Re: Parallel tuplesort (for parallel B-Tree index creation)

From: Peter Geoghegan <pg(at)heroku(dot)com>
To: Robert Haas <robertmhaas(at)gmail(dot)com>
Cc: Heikki Linnakangas <hlinnaka(at)iki(dot)fi>, Pg Hackers <pgsql-hackers(at)postgresql(dot)org>, Corey Huinker <corey(dot)huinker(at)gmail(dot)com>
Subject: Re: Parallel tuplesort (for parallel B-Tree index creation)
Date: 2016-12-21 18:21:16
Message-ID: CAM3SWZRckVHLH2xCZVxDvzy7s0g3Vh2tax1_oxRn-cR=NVXvVA@mail.gmail.com
Views: Raw Message | Whole Thread | Download mbox | Resend email
Thread:
Lists: pgsql-hackers

On Wed, Dec 21, 2016 at 6:00 AM, Robert Haas <robertmhaas(at)gmail(dot)com> wrote:
> 3. Just live with the waste of space.

I am loathe to create a special case for the parallel interface too,
but I think it's possible that *no* caller will ever actually need to
live with this restriction at any time in the future.

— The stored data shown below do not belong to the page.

theorem State.invAckUp_runs (s : State) (ctx : Nat) (root : Nat) (id : Nat) (count : Nat) (a : Nat) (n : Nat) :
    Runs [.router] s (State.invAckUp s ctx root id count a n) := by
  unfold State.invAckUp
  repeat' (first
    | with_reducible exact Runs.refl _
    | with_reducible assumption
    | exact Eq.refl true
    | exact fun h => h
    | dsimp only
    | with_reducible apply Runs.comp (State.send_runs ..))

theorem State.inv_runs (p : Packet) (s : State) :
    Runs [.fab, .router] s (State.inv p s) := by
  unfold State.inv
  repeat' (first
    | with_reducible exact Runs.refl _
    | with_reducible assumption
    | exact Eq.refl true
    | exact fun h => h
    | dsimp only
    | with_reducible apply Runs.comp (State.taken_runs ..)
    | with_reducible apply Runs.comp (State.dropLines_runs ..)
    | with_reducible apply Runs.comp (State.invAckUp_runs ..)
    | with_reducible apply Runs.comp (State.setFab_runs ..)
    | with_reducible apply Runs.foldl
    | with_reducible apply Runs.foldl_fst
    | intro _
    | split)

theorem execInv_runs (p : Packet) (s : State) :
    RunsTo [.fab, .router] s (execInv p s) := by
  unfold execInv
  repeat' (first
    | with_reducible refine RunsTo.need ?_
    | with_reducible refine RunsTo.next ?_
    | with_reducible exact Runs.refl _
    | with_reducible assumption
    | exact Eq.refl true
    | exact fun h => h
    | dsimp only
    | with_reducible apply powered_runs
    | with_reducible apply Runs.comp (State.inv_runs ..))

theorem State.invAck_runs (p : Packet) (s : State) :
    Runs [.fab, .router] s (State.invAck p s) := by
  unfold State.invAck
  repeat' (first
    | with_reducible exact Runs.refl _
    | with_reducible assumption
    | exact Eq.refl true
    | exact fun h => h
    | dsimp only
    | with_reducible apply Runs.comp (State.taken_runs ..)
    | with_reducible apply Runs.comp (State.setFab_runs ..)
    | with_reducible apply Runs.comp (State.invDoneTo_runs ..)
    | with_reducible apply Runs.comp (State.invAckUp_runs ..)
    | with_reducible apply Runs.foldl
    | with_reducible apply Runs.foldl_fst
    | intro _
    | split)

theorem execInvAck_runs (p : Packet) (s : State) :
    RunsTo [.fab, .router] s (execInvAck p s) := by
  unfold execInvAck
  repeat' (first
    | with_reducible refine RunsTo.need ?_
    | with_reducible refine RunsTo.next ?_
    | with_reducible exact Runs.refl _
    | with_reducible assumption
    | exact Eq.refl true
    | exact fun h => h
    | dsimp only
    | with_reducible apply powered_runs
    | with_reducible apply Runs.comp (State.invAck_runs ..))

theorem State.hotResp_runs (s : State) (p : Packet) :
    Runs [.fab, .router, .obj] s (State.hotResp s p) := by
  unfold State.hotResp
  repeat' (first
    | with_reducible exact Runs.refl _
    | with_reducible assumption
    | exact Eq.refl true
    | exact fun h => h
    | dsimp only
    | with_reducible apply Runs.comp (State.fabFlag_runs ..)
    | with_reducible apply Runs.comp (State.capFlow_runs ..)
    | with_reducible apply Runs.comp (State.setFab_runs ..)
    | with_reducible apply Runs.foldl
    | with_reducible apply Runs.foldl_fst
    | intro _
    | split)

I am strongly
convinced that adopting tuplesort.c for parallelism should involve
partitioning [1]. With that approach, even randomAccess callers will
not want to read at random for one big materialized tape, since that's
at odds with the whole point of partitioning, which is to remove any
dependencies between workers quickly and early, so that as much work
as possible is pushed down into workers. If a merge join were
performed in a world where we have this kind of partitioning, we
definitely wouldn't require one big materialized tape that is
accessible within each worker.

What are the chances of any real user actually having to live with the
waste of space at some point in the future?

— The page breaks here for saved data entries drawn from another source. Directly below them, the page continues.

-- ==== Sys2Proof/Laws/StepsRuns.lean ====
section
/-!
SUPPORT. What the operations of Machine/Steps.lean may change, and that they keep the canonical form.
-/

namespace Sys2Proof.Machine

theorem State.conclude_runs (s : State) (ctx : Nat) (kind : Nat) (reason : Nat) :
    Runs [.router, .steps] s (State.conclude s ctx kind reason) := by
  unfold State.conclude
  repeat' (first
    | with_reducible exact Runs.refl _
    | with_reducible assumption
    | exact Eq.refl true
    | exact fun h => h
    | dsimp only
    | with_reducible apply Runs.comp (State.treeSend_runs ..)
    | with_reducible apply Runs.comp (State.setStp_runs ..))

theorem State.decideFail_runs (s : State) (ctx : Nat) (reason : Nat) :
    Runs [.router, .steps] s (State.decideFail s ctx reason) := by
  unfold State.decideFail
  repeat' (first
    | with_reducible exact Runs.refl _
    | with_reducible assumption
    | exact Eq.refl true
    | exact fun h => h
    | dsimp only
    | with_reducible apply Runs.comp (State.conclude_runs ..))

theorem State.homeWeigh_runs (s : State) (ctx : Nat) :
    Runs [.router, .steps] s (State.homeWeigh s ctx) := by
  unfold State.homeWeigh
  repeat' (first
    | with_reducible exact Runs.refl _
    | with_reducible assumption
    | exact Eq.refl true
    | exact fun h => h
    | dsimp only
    | with_reducible apply Runs.comp (State.setStp_runs ..)
    | with_reducible apply Runs.comp (State.decideFail_runs ..)
    | with_reducible apply Runs.comp (State.conclude_runs ..)
    | with_reducible apply Runs.foldl
    | with_reducible apply Runs.foldl_fst
    | intro _
    | split)

theorem State.voteCombine_runs (s : State) (ctx : Nat) :
    Runs [.router, .steps] s (State.voteCombine s ctx) := by
  unfold State.voteCombine
  repeat' (first
    | with_reducible exact Runs.refl _
    | with_reducible assumption
    | exact Eq.refl true
    | exact fun h => h
    | dsimp only
    | with_reducible apply Runs.comp (State.homeWeigh_runs ..)
    | with_reducible apply Runs.comp (State.lineSend_runs ..)
    | with_reducible apply Runs.comp (State.setStp_runs ..)
    | with_reducible apply Runs.foldl
    | with_reducible apply Runs.foldl_fst
    | intro _
    | split)

theorem State.stepVote_runs (ctx : Nat) (s : State) :
    Runs [.sync, .router, .steps] s (State.stepVote ctx s) := by
  unfold State.stepVote
  repeat' (first
    | with_reducible exact Runs.refl _
    | with_reducible assumption
    | exact Eq.refl true
    | exact fun h => h
    | exact Nat.lt_of_le_of_lt (Nat.sub_le _ _) (State.ctr_lt (by assumption) _)
    | dsimp only
    | with_reducible apply Runs.comp (State.setStp_runs ..)
    | with_reducible apply Runs.comp (State.setCtr_runs ..)
    | with_reducible apply Runs.comp (State.failVote_runs ..)
    | with_reducible apply Runs.comp (State.voteCombine_runs ..)
    | with_reducible apply Runs.foldl
    | with_reducible apply Runs.foldl_fst
    | intro _
    | split)

theorem State.vote_runs (p : Packet) (s : State) :
    Runs [.router, .steps] s (State.vote p s) := by
  unfold State.vote
  repeat' (first
    | with_reducible exact Runs.refl _
    | with_reducible assumption
    | exact Eq.refl true
    | exact fun h => h
    | dsimp only
    | with_reducible apply Runs.comp (State.taken_runs ..)
    | with_reducible apply Runs.comp (State.voteCombine_runs ..)
    | with_reducible apply Runs.comp (State.setStp_runs ..)
    | with_reducible apply Runs.comp (State.decideFail_runs ..)
    | with_reducible apply Runs.comp (State.homeWeigh_runs ..)
    | with_reducible apply Runs.foldl
    | with_reducible apply Runs.foldl_fst
    | intro _
    | split)

theorem State.commitExpiry_runs (ctx : Nat) (s : State) :
    Runs [.router, .steps] s (State.commitExpiry ctx s) := by
  unfold State.commitExpiry
  repeat' (first
    | with_reducible exact Runs.refl _
    | with_reducible assumption
    | exact Eq.refl true
    | exact fun h => h
    | dsimp only
    | with_reducible apply Runs.comp (State.decideFail_runs ..)
    | with_reducible apply Runs.foldl
    | with_reducible apply Runs.foldl_fst
    | intro _
    | split)

theorem State.decideLevels_runs (s : State) (ctx : Nat) :
    Runs [.obj] s (State.decideLevels s ctx) := by
  unfold State.decideLevels
  repeat' (first
    | with_reducible exact Runs.refl _
    | with_reducible assumption
    | exact Eq.refl true
    | exact fun h => h
    | dsimp only
    | with_reducible apply Runs.comp (State.setGf_runs ..)
    | with_reducible apply Runs.foldl
    | with_reducible apply Runs.foldl_fst
    | intro _)

theorem State.applyLayout_runs (s : State) (ctx : Nat) :
    Runs [.red] s (State.applyLayout s ctx) := by
  unfold State.applyLayout
  repeat' (first
    | with_reducible exact Runs.refl _
    | with_reducible assumption
    | exact Eq.refl true
    | exact fun h => h
    | dsimp only
    | with_reducible apply Runs.comp (State.modRedc_runs ..))

theorem State.stepBegin_runs (s : State) (ctx : Nat) (n : Nat) :
    Runs [.cores, .sync, .mem, .urn, .fab, .router, .host, .steps, .red, .obj, .flash, .out] s (State.stepBegin s ctx n) := by
  unfold State.stepBegin
  repeat' (first
    | with_reducible exact Runs.refl _
    | with_reducible assumption
    | exact Eq.refl true
    | exact fun h => h
    | dsimp only
    | with_reducible apply Runs.comp (State.recordSync_runs ..)
    | with_reducible apply Runs.comp (State.applyLayout_runs ..)
    | with_reducible apply Runs.comp (State.modStp_runs ..)
    | with_reducible apply Runs.comp (State.homeWeigh_runs ..)
    | with_reducible apply Runs.comp (State.attemptFaults_runs ..)
    | with_reducible apply Runs.comp (State.alert_runs ..)
    | with_reducible apply Runs.comp (State.redResume_runs ..)
    | with_reducible apply Runs.comp (State.redFresh_runs ..)
    | with_reducible apply Runs.foldl
    | with_reducible apply Runs.foldl_fst
    | intro _
    | split)

theorem State.commit_runs (p : Packet) (s : State) :
    Runs [.cores, .sync, .mem, .urn, .fab, .router, .steps, .red, .obj, .flash] s (State.commit p s) := by
  unfold State.commit
  repeat' (first
    | with_reducible exact Runs.refl _
    | with_reducible assumption
    | exact Eq.refl true
    | exact fun h => h
    | dsimp only
    | with_reducible apply Runs.comp (State.taken_runs ..)
    | with_reducible apply Runs.comp (State.decideLevels_runs ..)
    | with_reducible apply Runs.comp (State.recordSync_runs ..)
    | with_reducible apply Runs.comp (State.setStp_runs ..)
    | with_reducible apply Runs.comp (State.redDiscardHeld_runs ..)
    | with_reducible apply Runs.comp (State.redFresh_runs ..)
    | with_reducible apply Runs.comp (State.signalOpt_runs ..)
    | with_reducible apply Runs.comp (State.redResume_runs ..)
    | with_reducible apply Runs.comp (State.latch_runs ..)
    | with_reducible apply Runs.comp (State.homeWeigh_runs ..)
    | with_reducible apply Runs.comp (State.attemptFaults_runs ..)
    | with_reducible apply Runs.foldl
    | with_reducible apply Runs.foldl_fst
    | intro _
    | split)

theorem State.abandon_runs (s : State) (ctx : Nat) :
    Runs [.cores, .sched, .txe, .sync, .urn, .fab, .steps, .red] s (State.abandon s ctx) := by
  unfold State.abandon
  repeat' (first
    | with_reducible exact Runs.refl _
    | with_reducible assumption
    | exact Eq.refl true
    | exact fun h => h
    | dsimp only
    | with_reducible apply Runs.comp (State.modStp_runs ..)
    | with_reducible apply Runs.comp (State.redDiscardHeld_runs ..)
    | with_reducible apply Runs.comp (State.restoreSync_runs ..)
    | with_reducible apply Runs.comp (State.discard_runs ..))

theorem State.replay_runs (p : Packet) (s : State) :
    Runs [.cores, .sched, .txe, .sync, .mem, .urn, .fab, .router, .host, .steps, .red, .obj, .flash, .out] s (State.replay p s) := by
  unfold State.replay
  repeat' (first
    | with_reducible exact Runs.refl _
    | with_reducible assumption
    | exact Eq.refl true
    | exact fun h => h
    | dsimp only
    | with_reducible apply Runs.comp (State.taken_runs ..)
    | with_reducible apply Runs.comp (State.abandon_runs ..)
    | with_reducible apply Runs.comp (State.modStp_runs ..)
    | with_reducible apply Runs.comp (State.redFresh_runs ..)
    | with_reducible apply Runs.comp (State.signalOpt_runs ..)
    | with_reducible apply Runs.comp (State.interrupt_runs ..)
    | with_reducible apply Runs.comp (State.homeWeigh_runs ..)
    | with_reducible apply Runs.comp (State.attemptFaults_runs ..)
    | with_reducible apply Runs.comp (State.redResume_runs ..)
    | with_reducible apply Runs.foldl
    | with_reducible apply Runs.foldl_fst
    | intro _
    | split)

theorem State.halt_runs (s : State) (ctx : Nat) (reason : Nat) :
    Runs [.cores, .sched, .txe, .sync, .urn, .fab, .router, .host, .steps, .red, .out] s (State.halt s ctx reason) := by
  unfold State.halt
  repeat' (first
    | with_reducible exact Runs.refl _
    | with_reducible assumption
    | exact Eq.refl true
    | exact fun h => h
    | dsimp only
    | with_reducible apply Runs.comp (State.redDiscardHeld_runs ..)
    | with_reducible apply Runs.comp (State.abandon_runs ..)
    | with_reducible apply Runs.comp (State.modStp_runs ..)
    | with_reducible apply Runs.comp (State.alert_runs ..)
    | with_reducible apply Runs.comp (State.redFresh_runs ..)
    | with_reducible apply Runs.comp (State.interrupt_runs ..)
    | with_reducible apply Runs.foldl
    | with_reducible apply Runs.foldl_fst
    | intro _
    | split)

theorem State.haltRecv_runs (p : Packet) (s : State) :
    Runs [.cores, .sched, .txe, .sync, .urn, .fab, .router, .host, .steps, .red, .out] s (State.haltRecv p s) := by
  unfold State.haltRecv
  repeat' (first
    | with_reducible exact Runs.refl _
    | with_reducible assumption
    | exact Eq.refl true
    | exact fun h => h
    | dsimp only
    | with_reducible apply Runs.comp (State.halt_runs ..)
    | with_reducible apply Runs.comp (State.taken_runs ..)
    | with_reducible apply Runs.foldl
    | with_reducible apply Runs.foldl_fst
    | intro _
    | split)

theorem State.decisionTimeout_runs (ctx : Nat) (s : State) :
    Runs [.cores, .sched, .txe, .sync, .urn, .fab, .router, .host, .steps, .red, .out] s (State.decisionTimeout ctx s) := by
  unfold State.decisionTimeout
  repeat' (first
    | with_reducible exact Runs.refl _
    | with_reducible assumption
    | exact Eq.refl true
    | exact fun h => h
    | dsimp only
    | with_reducible apply Runs.comp (State.halt_runs ..)
    | with_reducible apply Runs.foldl
    | with_reducible apply Runs.foldl_fst
    | intro _
    | split)

theorem State.normWrite_runs (ctx layer : Nat) (x : NormSum) (q : State × Nat) :
    Runs [.mem, .steps] q.1 (State.normWrite ctx layer x q).1 := by
  unfold State.normWrite
  dsimp only
  split
  · exact (State.setStp_runs ..).mono rfl
  · exact Runs.comp (State.setStp_runs ..) rfl ((State.storeDev_runs ..).mono rfl)

theorem State.normDone_runs (ctx : Nat) (s : State) :
    Runs [.sync, .mem, .fab, .router, .steps, .obj] s (State.normDone ctx s) := by
  unfold State.normDone
  repeat' (first
    | with_reducible exact Runs.refl _
    | with_reducible assumption
    | exact Eq.refl true
    | exact fun h => h
    | with_reducible apply Runs.foldl_fst (fun _ _ _ => (State.normWrite_runs ..).mono rfl)
    | dsimp only
    | with_reducible apply Runs.comp (State.raise_runs ..)
    | with_reducible apply Runs.comp (State.normWrite_runs ..)
    | refine Runs.of_pair (Runs.comp (State.normWrite_runs ..) rfl ?_) (by assumption)
    | with_reducible apply Runs.comp (State.modStp_runs ..)
    | with_reducible apply Runs.comp (State.signal_runs ..)
    | with_reducible apply Runs.foldl
    | with_reducible apply Runs.foldl_fst
    | intro _
    | split)

end Sys2Proof.Machine
end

> Another tangentially-related problem I just realized is that we need
> to somehow handle the issues that tqueue.c does when transferring
> tuples between backends -- most of the time there's no problem, but if
> anonymous record types are involved then tuples require "remapping".
> It's probably harder to provoke a failure in the tuplesort case than
> with parallel query per se, but it's probably not impossible.

Thanks for pointing that out. I'll look into it.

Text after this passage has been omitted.